RECORDS below:

/-- A compressed block. -/
def ZFrame.block (f : ZFrame) (bs : List Byte) (room : Nat) (z : Infl) : ZGot ZFrame :=
  match f.literals bs with
  | none => .bad z inFormat
  | some (lits, f, rest) =>
    match rest with
    | [] => .bad z inFormat
    | b0 :: tl =>
      let h := b0.toNat
      let hdr : Option (Nat × List Byte) :=
        if h < 128 then some (h, tl)
        else if h < 255 then (if tl.isEmpty then none else some ((h - 128) * 256 + (byteAt tl 0).toNat, tl.drop 1))
        else if tl.length < 2 then none else some (ofBytes (tl.take 2) + 0x7F00, tl.drop 2)
      match hdr with
      | none => .bad z inFormat
      | some (n, tl) =>
        if room < lits.length then .bad z inFormat
        else if n = 0 then (if tl.isEmpty then (z.emitAll lits).bind fun z _ => .ok z f else .bad z inFormat)
        else
          let md := (byteAt tl 0).toNat
          let tabs : Option (ZTabs × List Byte) :=
            if tl.isEmpty || md % 4 ≠ 0 then none
            else
              (zTable (md / 64) 9 (fseBuild 6 llDefault) f.ll 36 (tl.drop 1)).bind fun a =>
                (zTable (md / 16 % 4) 8 (fseBuild 5 offDefault) f.off 32 a.2).bind fun o =>
                  (zTable (md / 4 % 4) 9 (fseBuild 6 mlDefault) f.ml 53 o.2).map fun m => ({ ll := a.1, off := o.1, ml := m.1 }, m.2)
          match tabs with
          | none => .bad z inFormat
          | some (t, body) =>
            match BackBits.of body with
            | none => .bad z inFormat
            | some x =>
              let ra := x.read t.ll.al
              let ro := ra.2.read t.off.al
              let rm := ro.2.read t.ml.al
              ZFrame.sequences t room n { f with ll := some t.ll, off := some t.off, ml := some t.ml } ra.1 ro.1 rm.1 rm.2 lits z

/-- Blocks up to the last. -/
def ZFrame.blocks (limit : Nat) : Nat → ZFrame → Infl → ZGot Unit
  | 0, _, z => .bad z inFormat
  | fuel + 1, f, z =>
    (z.bytes 3).bind fun z h =>
      let v := ofBytes h
      let size := v / 8
      let body : ZGot ZFrame :=
        if limit < size then .bad z inFormat
        else
          match v / 2 % 4 with
          | 0 =>
            let have_ := z.inp.take size
            ((({ z with inp := z.inp.drop size, used := z.used + have_.length } : Infl)).emitAll have_).bind fun z _ =>
              if have_.length < size then .bad z inTrunc else .ok z f
          | 1 => (z.bytes 1).bind fun z b => (z.emitAll (List.replicate size (byteAt b 0))).bind fun z _ => .ok z f
          | 2 => (z.bytes size).bind fun z bs => f.block bs limit z
          | _ => .bad z inFormat
      body.bind fun z f => if v % 2 = 1 then .ok z () else ZFrame.blocks limit fuel f z

/-! ### XXH64 (RFC 8878, 3.1.1) -/

namespace Xxh
def p1 : Word := 0x9E3779B185EBCA87
def p2 : Word := 0xC2B2AE3D27D4EB4F
def p3 : Word := 0x165667B19E3779F9
def p4 : Word := 0x85EBCA77C2B2AE63
def p5 : Word := 0x27D4EB2F165667C5
def round (acc x : Word) : Word := (acc + x * p2).rotateLeft 31 * p1
def merge (acc v : Word) : Word := (acc ^^^ round 0 v) * p1 + p4

/-- The four lanes over whole stripes of 32 bytes. -/
def stripes : Nat → List Byte → Word × Word × Word × Word → Word × Word × Word × Word
  | 0, _, a => a
  | n + 1, bs, a =>
    stripes n (bs.drop 32) (round a.1 (wordAt bs 0), round a.2.1 (wordAt bs 1), round a.2.2.1 (wordAt bs 2), round a.2.2.2 (wordAt bs 3))

def tail8 : Nat → List Byte → Word → Word
  | 0, _, h => h
  | n + 1, bs, h => tail8 n (bs.drop 8) ((h ^^^ round 0 (wordAt bs 0)).rotateLeft 27 * p1 + p4)

def hash (bs : List Byte) : Word :=
  let n := bs.length
  let a := stripes (n / 32) bs (p1 + p2, p2, 0, 0 - p1)
  let h := if 32 ≤ n then
      merge (merge (merge (merge (a.1.rotateLeft 1 + a.2.1.rotateLeft 7 + a.2.2.1.rotateLeft 12 + a.2.2.2.rotateLeft 18) a.1) a.2.1)
        a.2.2.1) a.2.2.2
    else p5
  let h := h + BitVec.ofNat 64 n
  let t := bs.drop (n / 32 * 32)
  let h := tail8 (t.length / 8) t h
  let t := t.drop (t.length / 8 * 8)
  let h := if 4 ≤ t.length then (h ^^^ BitVec.ofNat 64 (ofBytes (t.take 4)) * p1).rotateLeft 23 * p2 + p3 else h
  let t := if 4 ≤ t.length then t.drop 4 else t
  let h := t.foldl (fun (h : Word) b => (h ^^^ b.setWidth 64 * p5).rotateLeft 11 * p1) h
  let h := (h ^^^ (h >>> 33)) * p2
  let h := (h ^^^ (h >>> 29)) * p3
  h ^^^ (h >>> 32)
end Xxh

/-! ### Frames -/

def zstdMagic : List Byte := [0x28, 0xB5, 0x2F, 0xFD]
/-- The magic number of a skippable frame. -/
def isSkippable (bs : List Byte) : Bool := (byteAt bs 0).toNat / 16 == 5 && (bs.drop 1).take 3 == [0x2A, 0x4D, 0x18]
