-- ==== Sys2Proof/Machine/Intake.lean ====
section
/-!
DEFINITION. Cascade intake chains (07_intake.md): submission (R155, R458), the start of a message with its checks and
stages (R157 to R167), delivery (R168, R169), and the Sump (R172, R173, R459).
-/

namespace Sys2Proof.Machine

open Sys2Proof

/-- The next free word of the package (log entry 7). -/
def State.drawFree (s : State) : Word × State := (Config.freeWord s.free, { s with free := s.free + 1 })

/-! ### Submission (Table 7-1, Table 7-2) -/

def subSource (x : Submission) : Word := x.words[0]
def subOffset (x : Submission) : Nat := x.words[1].toNat
def subMask (x : Submission) : Nat := bits x.words[2].toNat 63 48
def subChain (w : Nat) : Nat := bits w 47 43
def subLength (x : Submission) : Nat := bits x.words[2].toNat 31 0
def subConfig (x : Submission) : Nat := x.words[3].toNat
def subMsgid (x : Submission) : Word := x.words[4]
def subVocab (x : Submission) : Word := x.words[5]
def subMerge (x : Submission) : Word := x.words[6]
def subCstab (x : Submission) : Word := x.words[7]
def cfgCharset (c : Nat) : Byte := BitVec.ofNat 8 (bits c 23 16)

/-- A reserved bit is set, or a code is reserved, in a submission block (R155, R156). -/
def submissionBad (ws : Vector Word 8) : Bool :=
  let c := ws[3].toNat
  let cs := bits c 23 16
  bits ws[2].toNat 42 32 ≠ 0 || bits c 55 48 ≠ 0 || bits c 39 32 ≠ 0 || bits c 30 24 ≠ 0 || bits c 15 12 ≠ 0 || bits c 7 4 ≠ 0
    || 2 < bits c 11 8 || 5 < bits c 3 0 || !(cs ≤ 3 || cs == 0x10 || (0x20 ≤ cs && cs ≤ 0x24))

/-- INTK at the engine: the chain chosen and the block enqueued, and the status word (R155, R458). -/
def State.submit (s : State) (f : Nat) (b : BitVec 1) (c : Cmd) : Word × State :=
  let ws := words8 c.blk
  let die := f / 80
  let code := subChain ws[2].toNat
  let mine := (List.range 4).map fun k => 4 * die + k
  if submissionBad ws || (code ≠ 31 && !mine.contains code) then (2, s)
  else
    let n := if code = 31 then (leastBy (fun k => (s.chain k).queue.length) mine).getD 0 else code
    let x := s.chain n
    if 64 ≤ x.queue.length then (1, s)
    else
      let sub : Submission := { words := ws, world := c.world, task := c.task, run := c.run, core := BitVec.ofNat 9 f, bank := b, ord := c.ord }
      (BitVec.ofNat 64 (n * 65536), s.setChain n { x with queue := x.queue ++ [sub] })

def execIntk (tk g : BitVec 4) (a : BitVec 3) (imm : BitVec 32) (s : State) : Host.Outcome State Fault Refusal :=
  engine 2 true .XQ tk g {} (.intk tk g a imm) s fun s =>
    match s.sampleBlock a with
    | .error x => .error x
    | .ok bs =>
      match s.scrCause imm.toNat 8 8 with
      | some x => .error (trapOf x)
      | none => .ok { vs := [imm.setWidth 64], blk := bs }

/-! ### Reads of a chain (R158) -/

def chainKey (n : Nat) : Nat := 2 ^ 90 + n

/-- The chain as it asks the handle unit for the submitter's world. -/
def chainAsker (x : Submission) : Asker := { unitAsker 40 x.task x.world .I with run := x.run, ord := x.ord }
/-- The step whose floors bind the chain's reads. -/
def stepAsker (x : Submission) : Asker := { chainAsker x with who := .core x.core .C, bank := x.bank }

def needIntake : Need := { right := rightR, store := false, strong := false, use := .intake }

/-- The code of one element as a chain reads it; what has been published up to VERSION is in its floor. -/
def State.chainRead (s : State) (key : Nat) (x : Submission) (h : Word) (i : Nat) (ch : Choices) : Got (Nat × Choices) :=
  let k := chainAsker x
  (s.getEntry k h).bind fun s e =>
    (s.resolve k h (tupleOf e i) i needIntake).bind fun s r =>
      match r.place with
      | none => .ok s ((ePad e).toNat, ch)
      | some p =>
        if p.pkg ≠ s.pkg then
          (s.remoteLine k key p).bind fun s b => .ok s (codeOfBytes p ((b.drop (p.va.toNat % 64)).take p.bytes), ch)
        else
          let q := stepAsker x
          let floor := max (s.floorOf q h e p.va.toNat p.bytes) (s.versionPlace h ((s.versionHeld (verKey x.run .I) h x.ord).getD 0))
          let v := choose (s.valuesFrom q h p.va.toNat p.pa p.bytes floor) ch
          .ok s (codeOfBytes p v.1, v.2)

/-- n elements from linear index i, in reverse after those in hand. -/
def State.chainReads (s : State) (key : Nat) (x : Submission) (h : Word) : Nat → Nat → List Nat → Choices → Got (List Nat × Choices)
  | 0, _, l, ch => .ok s (l.reverse, ch)
  | n + 1, i, l, ch => (s.chainRead key x h i ch).bind fun s r => s.chainReads key x h n (i + 1) (r.1 :: l) r.2

/-- A table of n elements: the copy held, or, where the handle or the version differs, a fresh one. -/
def State.chainTable (s : State) (n : Nat) (x : Submission) (h : Word) (len : Nat) (ch : Choices) :
    Got ((Word × U32 × List Word) × Choices) :=
  (s.versionRead (chainAsker x) (chainKey n) h).bind fun s v =>
    match (s.chain n).tables.find? fun t => t.1 == h && t.2.1 == v && t.2.2.length == len with
    | some t => .ok s (t, ch)
    | none => (s.chainReads (chainKey n) x h len 0 [] ch).bind fun s r => .ok s ((h, v, r.1.map (BitVec.ofNat 64)), r.2)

End of RECORDS.

● ASSIGNED TASK:
Quote the records above exactly, from the first line through the line containing "if h < 128 then some (h, tl)", and nothing more.

● RESPONSE BOX:
/-- A compressed block. -/
def ZFrame.block (f : ZFrame) (bs : List Byte) (room : Nat) (z : Infl) : ZGot ZFrame :=
  match f.literals bs with
  | none => .bad z inFormat
  | some (lits, f, rest) =>
    match rest with
    | [] => .bad z inFormat
    | b0 :: tl =>
      let h := b0.toNat
      let hdr : Option (Nat × List Byte) :=
        if h < 128 then some (h, tl)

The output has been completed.